This is an automated email from the ASF dual-hosted git repository.
yiguolei pushed a commit to branch master
in repository https://gitbox.apache.org/repos/asf/doris.git
The following commit(s) were added to refs/heads/master by this push:
new 153335925fd [fix](be) Avoid finalized pipeline task submit crash
(#64899)
153335925fd is described below
commit 153335925fd05f12283d786e07e56ec2974d399e
Author: Pxl <[email protected]>
AuthorDate: Mon Jun 29 12:09:09 2026 +0800
[fix](be) Avoid finalized pipeline task submit crash (#64899)
### What problem does this PR solve?
Issue Number: None
Related PR: None
Problem Summary: A runtime filter dependency can wake a pipeline task
while another thread is closing or finalizing the same task.

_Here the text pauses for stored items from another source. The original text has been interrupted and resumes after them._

-- ==== Sys2Proof/Tests/Slice0.lean ====
section
/-! SUPPORT. The model's own tests: ill-formed terms that the well-formedness checks refuse, one word of every
instruction written out from spec/30_encoding.md and spec/opcode_table.json, single steps from spec/95_test_vectors.md,
and for every statement with hypotheses a concrete case that meets them. -/

namespace Sys2Proof.Tests

-- One theorem at a time: fewer threads at once, so less memory.
set_option Elab.async false

open Sys2Proof.Machine

/-! ## Ill-formed terms -/

/-- A command frame sends no bytes. -/
theorem test_wf_command_sends_nothing : (Instr.devWren { BusBody.zero with out := [0x00#8] }).wf = false := by decide

/-- A write kind reads no bytes. -/
theorem test_wf_write_reads_nothing :
    (Instr.devPp { shape := { BusBody.zero.shape with kind := .memWrite }, out := [], nIn := 1 }).wf = false := by decide

/-- A read kind sends no bytes. -/
theorem test_wf_read_sends_nothing :
    (Instr.devRdsr { shape := { BusBody.zero.shape with kind := .regRead }, out := [0x01#8], nIn := 1 }).wf = false := by
  decide

/-- A descriptor that one of the five rows has is no BPE.FRAME term. -/
theorem test_wf_frame_is_no_row : (Instr.bpeFrame 0x00000090#32).wf = false := by decide

/-- A byte store has no bits above its byte. -/
theorem test_wf_store_fits : (Instr.winWrite .b1 0x0#32 0x100#32).wf = false := by decide

/-- A half-word store has no bits above it. -/
theorem test_wf_store_fits_half : (Instr.winWrite .b2 0x0#32 0x10000#32).wf = false := by decide

/-! ## A word of every instruction -/

/-- The decoder with the default opcodes of variant B. -/
def dec (w : Wire) : Decoded := decode OpTable.defaultB w

/-- A 32-bit write of a register. -/
def wr (off v : Word) : Decoded := dec (.host { dir := .write, size := 4, space := .regs, off := off, value := v })

/-- A 32-bit read of a register. -/
def rd (off : Word) : Decoded := dec (.host { dir := .read, size := 4, space := .regs, off := off, value := 0#32 })

/-- A frame with this opcode and no operands, on the bus. -/
def bus (op : Byte) : Decoded := dec (.bus (BusBody.zero.withOpcode op))

/-- The operands of a frame with an opcode alone. -/
def bz : BusBody := BusBody.zero

theorem test_decode_bpe_cmd :
    wr 0x038#32 0x00000016#32
      = .instr (.bpeCmd { width := 6#3, addrEn := false, optEn := false, optLen := 0#2, addrLen := false, dummy := 0#4 }) := by
  decide

theorem test_decode_bpe_cmd_address :
    wr 0x038#32 0x00000430#32
      = .instr (.bpeCmd { width := 0#3, addrEn := true, optEn := false, optLen := 0#2, addrLen := true, dummy := 0#4 }) := by
  decide

theorem test_decode_bpe_regread :
    wr 0x038#32 0x00000090#32
      = .instr (.bpeRegRead { width := 0#3, addrEn := false, optEn := false, optLen := 0#2, addrLen := false, dummy := 0#4 }) := by
  decide

theorem test_decode_bpe_memread :
    wr 0x038#32 0x000413F4#32
      = .instr (.bpeMemRead { width := 4#3, addrEn := true, optEn := true, optLen := 3#2, addrLen := false, dummy := 4#4 }) := by
  decide

theorem test_decode_bpe_regwrite :
    wr 0x038#32 0x00002090#32
      = .instr (.bpeRegWrite { width := 0#3, addrEn := false, optEn := false, optLen := 0#2, addrLen := false, dummy := 0#4 }) := by
  decide

theorem test_decode_bpe_memwrite :
    wr 0x038#32 0x000030B6#32
      = .instr (.bpeMemWrite { width := 6#3, addrEn := true, optEn := false, optLen := 0#2, addrLen := false, dummy := 0#4 }) := by
  decide

theorem test_decode_bpe_frame : wr 0x038#32 0x00004010#32 = .instr (.bpeFrame 0x00004010#32) := by decide

theorem test_decode_bpe_frame_kind_without_data :
    wr 0x038#32 0x00001010#32
      = .instr (.bpeFrame 0x00001010#32) := by
  decide

theorem test_decode_bpe_sync : rd 0x038#32 = .instr .bpeSync := by decide

theorem test_decode_bpe_lastxfer : wr 0x000#32 0x01000002#32 = .instr (.bpeLastXfer true) := by decide

theorem test_decode_bpe_enable : wr 0x000#32 0x00000002#32 = .instr (.bpeEnable true) := by decide

theorem test_decode_bpe_swrst : wr 0x000#32 0x01000003#32 = .instr .bpeSwrst := by decide

theorem test_decode_bpe_clrflag : wr 0x01C#32 0x00000400#32 = .instr (.bpeClrFlag false true false) := by decide

theorem test_decode_bpe_intenset : wr 0x018#32 0x00010008#32 = .instr (.bpeIntenSet true false true) := by decide

theorem test_decode_bpe_intenclr : wr 0x014#32 0xFFFFFFFF#32 = .instr (.bpeIntenClr true true true) := by decide

theorem test_decode_win_read :
    dec (.host { dir := .read, size := 4, space := .window, off := 0x1000#32, value := 0#32 })
      = .instr (.winRead .b4 0x1000#32) := by
  decide

theorem test_decode_win_write :
    dec (.host { dir := .write, size := 2, space := .window, off := 0x10#32, value := 0xBBAA#32 })
      = .instr (.winWrite .b2 0x10#32 0xBBAA#32) := by
  decide

theorem test_decode_seq_reset : wr 0x080#32 0x00000001#32 = .instr .seqReset := by decide

theorem test_decode_seq_read_jedec_id : wr 0x080#32 0x00000002#32 = .instr .seqReadJedecId := by decide

theorem test_decode_seq_read_status : wr 0x080#32 0x00000003#32 = .instr .seqReadStatus := by decide

theorem test_decode_seq_write_enable : wr 0x080#32 0x00000004#32 = .instr .seqWriteEnable := by decide

theorem test_decode_seq_enable_quad_io : wr 0x080#32 0x00000005#32 = .instr .seqEnableQuadIo := by decide

theorem test_decode_seq_sector_erase : wr 0x080#32 0x00000006#32 = .instr .seqSectorErase := by decide

theorem test_decode_seq_page_program : wr 0x080#32 0x00000007#32 = .instr .seqPageProgram := by decide

theorem test_decode_seq_high_speed_read : wr 0x080#32 0x00000008#32 = .instr .seqHighSpeedRead := by decide

theorem test_decode_seq_wait_ready : wr 0x080#32 0x00000009#32 = .instr .seqWaitReady := by decide

theorem test_decode_seq_set_dummy_cycles : wr 0x080#32 0x0000000A#32 = .instr .seqSetDummyCycles := by decide

theorem test_decode_seq_enter_4byte : wr 0x080#32 0x0000000B#32 = .instr .seqEnter4Byte := by decide

theorem test_decode_seq_exit_4byte : wr 0x080#32 0x0000000C#32 = .instr .seqExit4Byte := by decide

theorem test_decode_seq_reserved : wr 0x080#32 0x0000000D#32 = .plain (.reservedCmd 13#4) := by decide

theorem test_decode_seq_high_bits_ignored : wr 0x080#32 0xFFFFFFF1#32 = .instr .seqReset := by decide

theorem test_decode_seq_clrdone : wr 0x094#32 0x00000002#32 = .instr .seqClrDone := by decide

theorem test_decode_crc_init : wr 0x0C0#32 0x00000003#32 = .instr (.crcInit true) := by decide

theorem test_decode_crc_snoop : wr 0x0C0#32 0x00000002#32 = .instr (.crcSnoop true) := by decide

theorem test_decode_crc_feed8 :
    dec (.host { dir := .write, size := 1, space := .regs, off := 0x0C4#32, value := 0x39#32 })
      = .instr (.crcFeed8 0x39#8) := by
  decide

theorem test_decode_crc_feed16 :
    dec (.host { dir := .write, size := 2, space := .regs, off := 0x0C4#32, value := 0x3231#32 })
      = .instr (.crcFeed16 0x3231#16) := by
  decide

theorem test_decode_crc_feed32 :
    dec (.host { dir := .write, size := 4, space := .regs, off := 0x0C4#32, value := 0x34333231#32 })
      = .instr (.crcFeed32 0x34333231#32) := by
  decide

theorem test_decode_crc_load : wr 0x0C8#32 0x340BC6D9#32 = .instr (.crcLoad 0x340BC6D9#32) := by decide

theorem test_decode_crc_expect : wr 0x0D0#32 0xCBF43926#32 = .instr (.crcExpect 0xCBF43926#32) := by decide

theorem test_decode_crc_result : rd 0x0CC#32 = .instr (.crcResult .crcresult) := by decide

theorem test_decode_crc_status : rd 0x0D4#32 = .instr (.crcResult .crcstatus) := by decide

theorem test_decode_dev_wren : bus 0x06#8 = .instr (.devWren bz) := by decide

theorem test_decode_dev_rdsr : bus 0x05#8 = .instr (.devRdsr bz) := by decide

theorem test_decode_dev_rdid : bus 0x9F#8 = .instr (.devRdid bz) := by decide

theorem test_decode_dev_rdidq : bus 0xAF#8 = .instr (.devRdidQ bz) := by decide

theorem test_decode_dev_se : bus 0x20#8 = .instr (.devSe bz) := by decide

theorem test_decode_dev_pp : bus 0x02#8 = .instr (.devPp bz) := by decide

theorem test_decode_dev_read111 : bus 0x0B#8 = .instr (.devRead111 bz) := by decide

theorem test_decode_dev_read112 : bus 0x3B#8 = .instr (.devRead112 bz) := by decide
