-- ==== Sys2Proof/Machine/Ops.lean ====
section
/-! DEFINITION. The named operations over contexts, scalar registers, status, addresses, pages and counters
that every meaning uses. -/

namespace Sys2Proof

/-- 0 for C0, 1 for C1. -/
def CtxId.num : CtxId → Nat
  | .c0 => 0
  | .c1 => 1

/-- The context a bit names. -/
def CtxId.ofBool : Bool → CtxId
  | false => .c0
  | true => .c1

/-- The context a number names: its bit 0. -/
def CtxId.named (n : Nat) : CtxId := CtxId.ofBool (n % 2 = 1)

/-- The other context. -/
def CtxId.other : CtxId → CtxId
  | .c0 => .c1
  | .c1 => .c0

/-- N 0, E 1, S 2, W 3, L 4 (R317). -/
def Port.num : Port → Nat
  | .n => 0
  | .e => 1
  | .s => 2
  | .w => 3
  | .l => 4

/-- The port a code names; 4 and above name L. -/
def Port.named : Nat → Port
  | 0 => .n
  | 1 => .e
  | 2 => .s
  | 3 => .w
  | _ => .l

end Sys2Proof

namespace Sys2Proof.Machine

/-! ### Contexts -/

/-- The state of a context. -/
def State.ctx (s : State) : CtxId → Ctx
  | .c0 => s.core.c0
  | .c1 => s.core.c1

/-- Replace the state of a context. -/
def State.setCtx (s : State) : CtxId → Ctx → State
  | .c0, x => { s with core := { s.core with c0 := x } }
  | .c1, x => { s with core := { s.core with c1 := x } }

/-- The issuing context's state. -/
def State.cx (s : State) : Ctx := s.ctx s.core.cur

/-- Replace the issuing context's state. -/
def State.setCx (s : State) (x : Ctx) : State := s.setCtx s.core.cur x

/-! ### Scalar register names (R96, R97, R98, R102) -/

/-- Where a register number leads. -/
inductive Loc where
  | zero
  | g (i : Nat)
  | h (i : Nat)
  | k (i : Nat)
  | spareK (i : Nat)
  | spareF (i : Nat)
  | z (i : Nat)
  deriving DecidableEq, Repr

/-- The storage a 5-bit register number names in a context. -/
def Ctx.loc (x : Ctx) (r : BitVec 5) : Loc :=
  let i := r.toNat
  let w := x.cwp.toNat
  let up := (w + 1) % 8
  if x.fast then
    if i = 0 then .zero else if i < 4 then .g i else if i < 16 then .z i else .z (i - 16)
  else if i = 0 then .zero
  else if i < 16 then .g i
  else if i < 22 then .h (6 * (if x.spare then up else w) + (i - 16))
  else if i < 26 then (if x.spare then .spareK (i - 22) else .k (4 * w + (i - 22)))
  else if x.spare then .spareF (i - 26) else .h (6 * up + (i - 26))

/-- Read a place. -/
def Ctx.at (x : Ctx) : Loc → Word
  | .zero => 0
  | .g i => tget 0 x.g i
  | .h i => tget 0 x.h i
  | .k i => tget 0 x.k i
  | .spareK i => tget 0 x.spareK i
  | .spareF i => tget 0 x.spareF i
  | .z i => tget 0 x.zb i

/-- Write a place; a write to G0 is discarded (R97). -/
def Ctx.put (x : Ctx) (l : Loc) (v : Word) : Ctx :=
  match l with
  | .zero => x
  | .g i => { x with g := tput 0 x.g i v }
  | .h i => { x with h := tput 0 x.h i v }
  | .k i => { x with k := tput 0 x.k i v }
  | .spareK i => { x with spareK := tput 0 x.spareK i v }
  | .spareF i => { x with spareF := tput 0 x.spareF i v }
  | .z i => { x with zb := tput 0 x.zb i v }

/-- The value of a numbered register. -/
def Ctx.rd (x : Ctx) (r : BitVec 5) : Word := x.at (x.loc r)

/-- Write a numbered register. -/
def Ctx.wr (x : Ctx) (r : BitVec 5) (v : Word) : Ctx := x.put (x.loc r) v

/-- Write consecutive registers from `r` upward, lowest first. -/
def Ctx.wrs (x : Ctx) (r : Nat) : List Word → Ctx
  | [] => x
  | v :: t => Ctx.wrs (x.wr (BitVec.ofNat 5 r) v) (r + 1) t

/-- Read a register of the issuing context. -/
def State.r (s : State) (n : BitVec 5) : Word := s.cx.rd n

/-- Write a register of the issuing context. -/
def State.w (s : State) (n : BitVec 5) (v : Word) : State := s.setCx (s.cx.wr n v)

/-! ### PSTAT (R132) -/

/-- PSTAT bits [16:0] of a context. -/
def pstatNat (c : CtxId) (x : Ctx) : Nat :=
  x.pl.toNat + 4 * b2n x.fast + 8 * c.num + 16 * x.cwp.toNat + 128 * b2n x.spare + 256 * b2n x.n
    + 512 * b2n x.z + 1024 * b2n x.cf + 2048 * b2n x.v + 4096 * b2n x.p + 65536 * b2n x.ie

/-- Load every PSTAT field but CTX from bits [16:0] of a saved status. -/
def Ctx.setPstat (x : Ctx) (v : Nat) : Ctx :=
  { x with pl := BitVec.ofNat 2 v, fast := bit v 2, cwp := BitVec.ofNat 3 (bits v 4 3), spare := bit v 7,
           n := bit v 8, z := bit v 9, cf := bit v 10, v := bit v 11, p := bit v 12, ie := bit v 16 }

/-- Is WVALID bit `w mod 8` set? -/
def Ctx.live (x : Ctx) (w : Nat) : Bool := x.wvalid.getLsbD (w % 8)

/-- Set or clear WVALID bit `w mod 8`. -/
def Ctx.setLive (x : Ctx) (w : Nat) (b : Bool) : Ctx :=
  { x with wvalid := BitVec.ofNat 8 (setBits x.wvalid.toNat (w % 8) 1 (b2n b)) }

/-- RDEPTH (R104). -/
def Ctx.depth (x : Ctx) : Nat := x.reel.length

/-- The ring is full at the current window (R99). -/
def Ctx.ringFull (x : Ctx) : Bool := x.live (x.cwp.toNat + 2)

/-! ### The exposed multiplier (R112, R113) -/

/-- Take over what a producer still gives. -/
def Ctx.commit (x : Ctx) (p : Prod) : Ctx :=
  { x with mpl := p.lo.getD x.mpl, mph := p.hi.getD x.mph }

/-- Make every earlier producer visible. -/
def Ctx.flush (x : Ctx) : Ctx := { x.prods.foldl Ctx.commit x with prods := [] }

/-- One instruction of the context has gone by: producers three instructions back become visible. -/
def Ctx.age (x : Ctx) : Ctx :=
  let ps := x.prods.map fun p => { p with age := p.age + 1 }
  { (ps.filter fun p => 3 ≤ p.age).foldl Ctx.commit x with prods := ps.filter fun p => p.age < 3 }

/-! ### Identity and addresses (R29 to R32) -/

/-- The node's own die ID and node-in-die, as SRC holds them. -/
def State.self (s : State) : BitVec 22 := BitVec.ofNat 22 (s.g F.die * 1024 + s.g F.node)

/-- Bits [61:40] of a node-space address: die ID and node-in-die. -/
def nodeOf (a : Word) : Nat := bits a.toNat 40 22

/-- The offset of an address. -/
def offOf (a : Word) : Nat := bits a.toNat 0 40

/-- The fabric address of an offset in a node. -/
def nodeAddr (node : BitVec 22) (off : Nat) : Word := BitVec.ofNat 64 (node.toNat * 2 ^ 40 + off)

/-- The address of an ECC word of own local memory, in the form the access at `a` has (R32, R190). -/
def wordAddr (a : Word) (w : Nat) : Word := BitVec.ofNat 64 (a.toNat / 2 ^ 40 * 2 ^ 40 + 8 * w)

/-- What an access names. -/
inductive Place where
  /-- local memory below the Bench, by offset -/
  | lm (off : Nat)
  | bench (off : Nat)
  /-- control space, by its offset from 0x01_0000_0000 -/
  | ctrl (off : Nat)
  /-- another node -/
  | node (a : Word)
  | ext (a : Word)
  /-- refused under R31 -/
  | bad
  deriving DecidableEq, Repr

/-- First byte of the Bench (R30). -/
def benchBase : Nat := 0x3FFF00

/-- What an offset of the node's own space names (R30). -/
def placeOff (off : Nat) : Place :=
  if off < benchBase then .lm off
  else if off < 0x400000 then .bench off
  else if 0x0100000000 ≤ off ∧ off < 0x01000B0000 then .ctrl (off - 0x0100000000)
  else .bad

/-- Is an address one of the two forms of the node's own space (R32)? -/
def State.own (s : State) (a : Word) : Bool :=
  a.toNat < 2 ^ 40 || (a.toNat < 2 ^ 62 && nodeOf a = s.self.toNat)

/-- What an access of the core, the queue engine or the Chest engine names (R31, R32). -/
def State.place (s : State) (a : Word) : Place :=
  if a.toNat ≥ 2 ^ 63 then .ext a
  else if a.toNat ≥ 2 ^ 62 then .bad
  else if s.own a then placeOff (offOf a)
  else .node a

/-- Is an address outside the node? -/
def Place.remote : Place → Bool
  | .node _ => true
  | .ext _ => true
  | _ => false

/-- The local-memory offset of `n` bytes at `a`, when they lie in the node's own local memory below the Bench
in one of the two forms of R254. -/
def State.local? (s : State) (a : Word) (n : Nat) : Option Nat :=
  match s.place a with
  | .lm off => if off + n ≤ benchBase then some off else none
  | _ => none

/-! ### Pages (R193 to R196) -/

/-- The page of an offset. -/
def pageOf (off : Nat) : Nat := off / 0x4000

/-- May context `c` at level `pl` reach page `p` (R194)? -/
def State.pageOk (s : State) (c : CtxId) (pl : Nat) (p : Nat) : Bool :=
  let tag := s.g (F.pageTag p)
  if pl ≥ 2 then true
  else if tag = 3 then false
  else if tag = 2 ∨ tag = c.num then pl = 1 || !s.is (F.pageSOnly p)
  else false

/-- May it reach `n` bytes at an offset? -/
def State.rangeOk (s : State) (c : CtxId) (pl off n : Nat) : Bool :=
  (List.range (pageOf (off + n - 1) - pageOf off + 1)).all fun i => s.pageOk c pl (pageOf off + i)

/-- Does page `p` admit a remote operation (R195)? `op` is 1 for READ, 2 for a write, 3 for ATOMIC. -/
def State.remoteOk (s : State) (p op : Nat) (host : Bool) : Bool :=
  s.g (F.pageTag p) ≠ 3 && s.g (F.pageRemote p) ≥ op && (!s.is (F.pageHostOnly p) || host)

/-- Does every page of `n` bytes at an offset admit it? -/
def State.remoteRangeOk (s : State) (off n op : Nat) (host : Bool) : Bool :=
  (List.range (pageOf (off + n - 1) - pageOf off + 1)).all fun i => s.remoteOk (pageOf off + i) op host

/-- Pages whose TAG names context `c` (R201). -/
def State.held (s : State) (c : CtxId) : Nat :=
  ((List.range 256).filter fun p => s.g (F.pageTag p) = c.num).length

/-! ### Performance counters (R486) -/

/-- Counter `j` sees `n` events of `code`, of one context where the event is marked "ctx". -/
def State.perf1 (code n : Nat) (ctx : Option CtxId) (j : Nat) (s : State) : State :=
  if s.is (F.pcEn j) && s.g (F.pcEvent j) = code &&
      (match ctx with
       | none => true
       | some c => s.g (F.pcCtxF j) = 0 || s.g (F.pcCtxF j) = c.num + 1) then
    let v := s.g (F.pcVal j) + n
    let s := s.put (F.pcVal j) (v % 2 ^ 48)
    if v ≥ 2 ^ 48 then s.put (F.pcOvf j) 1 else s
  else s

/-- Activity counter `k` of R436 counts `n`. -/
def State.tally (s : State) (k n : Nat) : State :=
  if n = 0 then s else { s with act := tput 0 s.act k (tget 0 s.act k + n) }

/-- The activity counter of an event (R486), one for each context where the event is marked "ctx". DESIGN CHOICE (assumption 61). -/
def eventAct (code : Nat) : Option CtxId → Nat
  | none => code
  | some c => 0x100 * (c.num + 1) + code

/-- Activity counters of what R437 attributes apart: the DMA transfers and the flits injected by ring `n`'s engine, and the local-memory
transfers of a context's issue. -/
def ringXfers (n : Nat) : Nat := 0x400 + n
def ringFlits (n : Nat) : Nat := 0x410 + n
def issueXfers (c : CtxId) : Nat := 0x420 + c.num

/-- `n` events of `code` occur: the counters of R486 that are set to them, and the activity counter of R436. DEDUCED (assumption 59). -/
def State.perf (s : State) (code n : Nat) (ctx : Option CtxId) : State :=
  (forN 16 (State.perf1 code n ctx) s).tally (eventAct code ctx) n

/-! ### Levels, power and fence -/

/-- The node is fenced (R462). -/
def State.isFenced (s : State) : Bool := s.is F.fenced

/-- The power state (R26). -/
def State.power (s : State) : Nat := s.g F.psState

/-- The LDO gives the node-logic domain its voltage, in NODE_INIT too (R39, R80). -/
def State.domainOn (s : State) : Bool := s.spn.ldoOn

/-- The node-logic domain is powered: not N3, not N4, not off through a reset or a fence of REASON 2 or 3. -/
def State.nodeOn (s : State) : Bool :=
  s.g F.memReady = 1 && s.power < 3 && !(s.isFenced && (s.g F.reason = 2 || s.g F.reason = 3 || s.g F.reason = 5))

/-- The node-logic domain runs: powered, clocked, not fenced, not in N2. -/
def State.nodeRuns (s : State) : Bool := s.nodeOn && !s.isFenced && s.power < 2

/-- The node is in service (R340): in RUN and not fenced. DESIGN CHOICE (assumption 3). -/
def State.inRun (s : State) : Bool := s.g F.stage = 4

/-- The core comes to an instruction of the current context: RUN stage, not fenced, N0 or N1 left, RUN bit set
and nothing waited for (R162, R428). DESIGN CHOICE (assumption 3). -/
def State.mayIssue (s : State) : Bool :=
  s.inRun && s.nodeRuns && s.core.run.getLsbD s.core.cur.num && s.cx.wait = .run

/-- The core can issue it: no array has an entry that fails its parity (R458). DESIGN CHOICE (assumption 77). -/
def State.canIssue (s : State) : Bool := s.mayIssue && s.core.spoilt.isNone

/-- A fresh free value's index. -/
def State.tick (s : State) : State := { s with fresh := s.fresh + 1 }

end Sys2Proof.Machine
end

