-- ==== Sys2Proof/Machine/Queue.lean ====
section
/-! DEFINITION. The queue engine: rings, doorbells, descriptors and their engines, completion, mailboxes and the
FIFOs (R381 to R417). -/

namespace Sys2Proof.Machine

/-! ### Parity of ingress entries (R460) -/

/-- The entries of a FIFO that pass their parity. -/
def passing {α : Type} (bad : List (Nat × Nat)) (q : Nat) (l : List α) : List α :=
  ((List.range l.length).filter fun i => !bad.contains (q, i)).filterMap fun i => l[i]?

/-- Discard `n` entries of a FIFO whose packets were of TYPE `ty`: INBOUND_REFUSED of each; what the entry held is lost.
DESIGN CHOICE (assumption 80). -/
def State.discarded (s : State) (ty n : Nat) : State :=
  let lost (s : State) : FaultRec :=
    { source := 0x08, cls := 2, ctx := none, info := ty + 2 ^ 10 * ((Config.freeWord s.fresh).toNat % 2 ^ 22),
      addr := (Config.freeWord (s.fresh + 1)).toNat }
  forN n (fun _ s => s.tick.tick.record (lost s)) s

/-- Entries of the doorbell FIFO and the IMQ that fail their parity are found and discarded at the next use of either (R460).
DESIGN CHOICE (assumption 80). -/
def State.purge (s : State) : State :=
  if s.qe.bad = [] then s
  else
    let db := passing s.qe.bad 0 s.qe.db
    let imq := passing s.qe.bad 1 s.qe.imq
    let a := s.qe.db.length - db.length
    let b := s.qe.imq.length - imq.length
    (State.discarded { s with qe := { s.qe with db := db, imq := imq, bad := [] } } 6 a).discarded 7 b

/-! ### Rings (R382 to R387) -/

/-- The ring's owning context. -/
def State.ringCtx (s : State) (n : Nat) : CtxId := CtxId.named (s.g (F.rCtx n))

/-- The context of the KERNEL in execution on ring `n`: that of its slot, before it fills one the ring's (R396). -/
def State.kernelCtx (s : State) (n : Nat) (x : Exec) : CtxId := (s.kernelSlot n x).getD (s.ringCtx n)

/-- Entries of a ring; the encoding 0x0 means 2^16 (R382). -/
def State.ringSize (s : State) (n : Nat) : Nat :=
  let l := s.g (F.rLog n)
  if l = 0 then 2 ^ 16 else 2 ^ l

/-- BASE of a ring as an address. -/
def State.ringBase (s : State) (n : Nat) : Word := BitVec.ofNat 64 (s.g (F.rBase n) * 64)

/-- Apply a new TAIL, or count it as stale (R387). -/
def State.applyTail (s : State) (n t : Nat) : State :=
  let size := s.ringSize n
  let old := (s.g (F.rTail n) + size - s.g (F.rHead n) % size) % size
  let new := (t + size - s.g (F.rHead n) % size) % size
  if new ≥ old then s.put (F.rTail n) t else s.sat F.dbStaleCnt 1

/-! ### FIFO timers (R415) -/

/-- Restart a FIFO's stale timer. -/
def State.restart (s : State) (q : Nat) : State :=
  { s with qe := { s.qe with timers := tput 0 s.qe.timers q 0 } }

`HybridTaskScheduler::submit()` synchronously calls
`PipelineTask::is_blockable()` before enqueueing, and `is_blockable()`
reads `_sink` and `_operators`. After terminal close/finalize starts
releasing those resources, a late submit can dereference cleared task
resources and crash.
This PR adds a small submit gate on `PipelineTask`. Terminal
close/finalize closes that gate under a dedicated lock, and
`HybridTaskScheduler::submit()` checks it under the same lock before
calling `is_blockable()`. The lock only covers the blockable check; it
does not cover the actual queue submit.
### Release note
None
### Check List (For Author)
- Test: Unit Test / Static check
- `./run-be-ut.sh --run
--filter=PipelineTaskTest.TEST_FINALIZED_TASK_REJECTS_HYBRID_SUBMIT`
- `build-support/check-format.sh`
- `CLANG_TIDY_BINARY=/mnt/disk6/common/ldb_toolchain_028/bin/clang-tidy
build-support/run-clang-tidy.sh --base upstream/master --build-dir
be/ut_build_ASAN`
- `git diff --check`
- Behavior changed: No
- Does this need documentation: No
---
be/src/exec/pipeline/pipeline_task.cpp | 9 +++
be/src/exec/pipeline/pipeline_task.h | 9 +++
be/src/exec/pipeline/task_scheduler.cpp | 10 ++-
be/test/exec/pipeline/pipeline_task_test.cpp | 102 +++++++++++++++++++++++++++
4 files changed, 129 insertions(+), 1 deletion(-)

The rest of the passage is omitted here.